_LISTED RECORDS:_
/-- The DMAC's next answer (R301): the next listed draw, else the free value of this read's number. -/
def nextDraw (s : State) : Word :=
  match s.draws with
  | v :: _ => v
  | [] => Config.freeDraw s.drawCount

/-- The answer is used up. -/
def takeDraw (s : State) : State :=
  match s.draws with
  | _ :: rest => { s with draws := rest }
  | [] => { s with drawCount := s.drawCount + 1 }

/-- Does ENV_PROTOCOL hold (R302), no running program mutated or overwritten (U1, U14; log 16)? -/
def protocolOn (s : State) : Bool := s.cfg.envProtocol && !s.wild

/-- Does it hold for the CSR reads of this channel, no other agent having disturbed it (U3; log 16)? -/
def chanProtocol (s : State) (n : Nat) : Bool := protocolOn s && !(chanEnv s n).lifted

/-- May a channel show this state now (R302)? After launch, or after a state the graph does not hold, any state
but INVALID: "Codes 10 to 13 do not occur". -/
def chanMayShow (e : ChannelEnv) (st : ChannelState) : Bool :=
  st != .invalid &&
    match e.last with
    | none => true
    | some .invalid => true
    | some l => protocolAllows e.goSeen e.killSeen l st

/-- The word a channel shows where it may not show the drawn one: its last state again (R302: "each read may also
repeat the previous state"), or, where there is none, the drawn code with bit 3 cleared. -/
def protocolWord (e : ChannelEnv) (v : Word) : Word :=
  match e.last with
  | none => v &&& 0xFFFFFFF7
  | some .invalid => v &&& 0xFFFFFFF7
  | some l => (v &&& 0xFFFFFFF0) ||| (channelCode l).setWidth 32

/-- The value a read of CSR(n) presents under ENV_PROTOCOL. DESIGN CHOICE, log 15. -/
def protocolFilter (e : ChannelEnv) (v : Word) : Word :=
  if chanMayShow e (channelMap (statusCode v)) then v else protocolWord e v

/-- The value a read of DBGSTATUS presents under ENV_PROTOCOL: idle when the busy run is over (R302; DESIGN CHOICE, log
17). -/
def debugFilter (d : DebugEnv) (v : Word) : Word := if d.left = 0 then v &&& 0xFFFFFFFE else v

/-- The value the DMAC presents at the next read of a register (R301, R302). -/
def presented (r : DmacReg) (s : State) : Word :=
  match r with
  | .csr n => if chanProtocol s n then protocolFilter (chanEnv s n) (nextDraw s) else nextDraw s
  | .dbgStatus => if protocolOn s then debugFilter s.dbgEnv (nextDraw s) else nextDraw s
  | _ => nextDraw s

/-- What a CSR read that shows a state makes known of the channel (R302). -/
def ChannelEnv.shown (e : ChannelEnv) (st : ChannelState) : ChannelEnv :=
  { e with last := some st, ran := e.ran || st != .stopped }

/-- What a GO for the channel makes known of it (R302, R368). -/
def ChannelEnv.gone (e : ChannelEnv) : ChannelEnv := { e with goSeen := true, ran := false }

/-- What a KILL for the channel makes known of it (R302). -/
def ChannelEnv.killed (e : ChannelEnv) : ChannelEnv := { e with killSeen := true }

/-- Something becomes known of one channel. -/
def noteChan (n : Nat) (f : ChannelEnv → ChannelEnv) (s : State) : State :=
  { s with chans := s.chans.setIfInBounds n (f (chanEnv s n)) }

/-- A DBGSTATUS read answers busy, which leaves one busy read less and says that an instruction is pending (R37, R369),
or idle, after which any busy run may follow (R302; log 17). -/
def DebugEnv.shown (d : DebugEnv) (busy : Bool) : DebugEnv :=
  if busy then { d with left := d.left - 1, pending := true }
  else { left := Config.busyRun d.run, run := d.run + 1, pending := false }

/-- What is known of the DMAC after a read. -/
def noteRead (r : DmacReg) (v : Word) (s : State) : State :=
  match r with
  | .csr n => noteChan n (fun e => e.shown (channelMap (statusCode v))) s
  | .dbgStatus => { s with dbgEnv := s.dbgEnv.shown (dbgBusy v) }
  | _ => s

/-- `Read32` of a register in the frame at `base` (R9, R63): the value and the state after. -/
def read32 (base : Word) (r : DmacReg) (s : State) : Word × State :=
  let v := presented r s
  let t := noteRead r v (takeDraw s)
  (v, { t with dmac := putReg r v t.dmac, bus := t.bus ++ [.read32 (regAddr base r) v] })

/-- The channel that the instruction in DBGINST0 is a GO for: bits [2:0] of its byte 1, on the manager thread (R39, R86,
R145). Bits [7:3] are not looked at: where another agent sets them it counts as that channel's GO all the same (DESIGN
CHOICE, log 35). -/
def goChannel (i0 : Word) : Option Nat :=
  if dbgThread i0 = 0 ∧ (dbgByte0 i0 = 0xA0 ∨ dbgByte0 i0 = 0xA2) then some ((dbgByte1 i0).extractLsb' 0 3).toNat
  else none

/-- The channel that the instruction in DBGINST0 is a KILL of: the channel thread it runs on (R39, R144). -/
def killChannel (i0 : Word) : Option Nat :=
  if dbgThread i0 ≠ 0 ∧ dbgByte0 i0 = 0x01 then some (dbgChan i0) else none

/-- The instruction that DBGINST0 and DBGINST1 hold runs, or may run: what becomes known of it (R302). It may have started
(R66), or have taken the place of one that was pending (R369, U5; log 31). -/
def noteInjection (s : State) : State :=
  match goChannel s.dmac.dbgInst0 with
  | some n => noteChan n ChannelEnv.gone s
  | none =>
    match killChannel s.dmac.dbgInst0 with
    | some n => noteChan n ChannelEnv.killed s
    | none => s

/-- A register takes a written value, unless a transfer that may be executing reaches into it: then it is any value
(U14, log 40). A write of DBGCMD with command 0 starts the debug instruction, which is pending from then on (R38, R66). The
reserved commands 1, 2 and 3, which only another agent can write, start nothing (DESIGN CHOICE, log 31). -/
def storeReg (r : DmacReg) (v : Word) (s : State) : State :=
  let t := settleRegs { s with dmac := putReg r v s.dmac }
  match r with
  | .dbgCmd =>
    if dbgCmdField v = 0 then noteInjection { t with dbgEnv := { t.dbgEnv with pending := true } } else t
  | _ => t

/-- `Write32` to a register in the frame at `base` (R9, R63). -/
def write32 (base : Word) (r : DmacReg) (v : Word) (s : State) : State :=
  let t := storeReg r v s
  { t with bus := t.bus ++ [.write32 (regAddr base r) v] }

/-- `Delay(1)` (R9, R373): no effect but its place in the order. -/
def delay (s : State) : State := { s with bus := s.bus ++ [.delay] }

/-! ### State oracle -/

/-- `state(ctx)` (R290): one read, mapped, never stored. -/
def readState (ctx : ExecutionContext) (s : State) : ChannelState × State :=
  let r := read32 ctx.regBase (statusReg ctx) s
  (mapState (statusCode r.1) ctx.isManager, r.2)

/-! ### Debug-instruction injection -/

/-- How a bounded wait ends: with what it waited for, or out of polls. -/
inductive Waited where
  | ready (s : State)
  | timedOut (polls : Nat) (s : State)
deriving DecidableEq, Repr

/-- `wait_debug_idle` (R253) with `left + 1` reads still allowed and `n` made. -/
def waitDebugIdle (base : Word) : Nat → Nat → State → Waited
  | left, n, s =>
    let r := read32 base .dbgStatus s
    if dbgBusy r.1 then
      match left with
      | 0 => .timedOut (n + 1) r.2
      | left' + 1 => waitDebugIdle base left' (n + 1) (delay r.2)
    else .ready r.2

/-- `DebugExec(ctx, to_manager, insn)` (R250 to R254). When it runs out of polls the interface is busy with an earlier
instruction, which may run with the bytes just written (R369, U5; log 31). -/
def debugExec (ctx : ExecutionContext) (toManager : Bool) (insn : List Byte) (s : State) : Waited :=
  let s1 := write32 ctx.regBase .dbgInst0 (dbgInst0Word ctx.chan toManager insn) s
  let s2 := write32 ctx.regBase .dbgInst1 (dbgInst1Word insn) s1
  match waitDebugIdle ctx.regBase s.cfg.dbgPollLimitLess1 0 s2 with
  | .ready s3 => .ready (write32 ctx.regBase .dbgCmd 0 s3)
  | .timedOut n s3 => .timedOut n (noteInjection s3)

/-! ### The emitter's primitive -/

/-- `emit(i)` (R110): the encoding at the cursor, the cursor past it, and the number of bytes. It makes no
capacity check. -/
def emit (i : Instr) (s : State) : Nat × State :=
  match s.build with
  | none => (0, s)
  | some b =>
    let t := memWriteBytes (b.bufBase + BitVec.ofNat 32 b.off) (enc i) s
    ((enc i).length, { t with build := some { b with off := b.off + (enc i).length } })

/-- Is a build in progress (R23)? -/
def buildRunning (s : State) : Bool :=
  match s.build with
  | some b => b.status == .building
  | none => false

/-- `cemit(i)` (R210): the check comes before the bytes; BufferOverflow fails the build. After a failure nothing
more is emitted (R220). -/
def cemit (i : Instr) (s : State) : State :=
  match s.build with
  | none => s
  | some b =>
    if b.status = .building then
      if b.cap < b.off + i.size then
        deliver (.bufferOverflow b.needed b.cap b.off) { s with build := some { b with status := .failed } }
      else (emit i s).2
    else s

/-- Put a cursor position in a loop frame, or clear the frame (R25, R26). -/
def setFrame (c : Counter) (f : Option Nat) (b : BuildState) : BuildState :=
  match c with
  | .lc0 => { b with frame0 := f }
  | .lc1 => { b with frame1 := f }

/-- The loop frame of a counter (R25). -/
def getFrame (c : Counter) (b : BuildState) : Option Nat :=
  match c with
  | .lc0 => b.frame0
  | .lc1 => b.frame1

/-- `frame <- off`, after the LP of a running build (R140, R212). -/
def markFrame (c : Counter) (s : State) : State :=
  match s.build with
  | some b => if b.status = .building then { s with build := some (setFrame c (some b.off) b) } else s
  | none => s

/-- `frame <- none`, after the LPEND of a running build (R26, R212). -/
def clearFrame (c : Counter) (s : State) : State :=
  match s.build with
  | some b => if b.status = .building then { s with build := some (setFrame c none b) } else s
  | none => s

/-- A failed build is over (R220): its state is no longer present (R20), and what was still at the emitter's port is
not emitted. -/
def settleBuild (s : State) : State :=
  match s.build with
  | some b => if b.status = .failed then { s with build := none, emitPort := [] } else s
  | none => s

/-- The meaning every microinstruction shares: the builder hands it to the emitter (R110, R210). `post` is what the
builder does after the emit. DESIGN CHOICE, log 19. -/
def emitMeaning (i : Instr) (post : State → State) (s : State) : Host.Outcome State Fault Refusal :=
  if i.wf then
    if buildRunning s then .next (settleBuild (post (cemit i s))) else .refused .noBuildInProgress
  else .refused .operandOutOfDomain

end Sys2Proof.Machine
end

_EXERCISE PROMPT:_
Extract from the listing above the lines between the line containing "10 to 13 do" and the line containing "s with chans", keeping both of those lines. Output nothing else.

_RESPONSE TO THE TASK:_
but INVALID: "Codes 10 to 13 do not occur". -/
def chanMayShow (e : ChannelEnv) (st : ChannelState) : Bool :=
  st != .invalid &&
    match e.last with
    | none => true
    | some .invalid => true
    | some l => protocolAllows e.goSeen e.killSeen l st

/-- The word a channel shows where it may not show the drawn one: its last state again (R302: "each read may also
repeat the previous state"), or, where there is none, the drawn code with bit 3 cleared. -/
def protocolWord (e : ChannelEnv) (v : Word) : Word :=
  match e.last with
  | none => v &&& 0xFFFFFFF7
  | some .invalid => v &&& 0xFFFFFFF7
  | some l => (v &&& 0xFFFFFFF0) ||| (channelCode l).setWidth 32

/-- The value a read of CSR(n) presents under ENV_PROTOCOL. DESIGN CHOICE, log 15. -/
def protocolFilter (e : ChannelEnv) (v : Word) : Word :=
  if chanMayShow e (channelMap (statusCode v)) then v else protocolWord e v

/-- The value a read of DBGSTATUS presents under ENV_PROTOCOL: idle when the busy run is over (R302; DESIGN CHOICE, log
17). -/
def debugFilter (d : DebugEnv) (v : Word) : Word := if d.left = 0 then v &&& 0xFFFFFFFE else v

/-- The value the DMAC presents at the next read of a register (R301, R302). -/
def presented (r : DmacReg) (s : State) : Word :=
  match r with
  | .csr n => if chanProtocol s n then protocolFilter (chanEnv s n) (nextDraw s) else nextDraw s
  | .dbgStatus => if protocolOn s then debugFilter s.dbgEnv (nextDraw s) else nextDraw s
  | _ => nextDraw s

/-- What a CSR read that shows a state makes known of the channel (R302). -/
def ChannelEnv.shown (e : ChannelEnv) (st : ChannelState) : ChannelEnv :=
  { e with last := some st, ran := e.ran || st != .stopped }

/-- What a GO for the channel makes known of it (R302, R368). -/
def ChannelEnv.gone (e : ChannelEnv) : ChannelEnv := { e with goSeen := true, ran := false }

/-- What a KILL for the channel makes known of it (R302). -/
def ChannelEnv.killed (e : ChannelEnv) : ChannelEnv := { e with killSeen := true }

/-- Something becomes known of one channel. -/
def noteChan (n : Nat) (f : ChannelEnv → ChannelEnv) (s : State) : State :=
  { s with chans := s.chans.setIfInBounds n (f (chanEnv s n)) }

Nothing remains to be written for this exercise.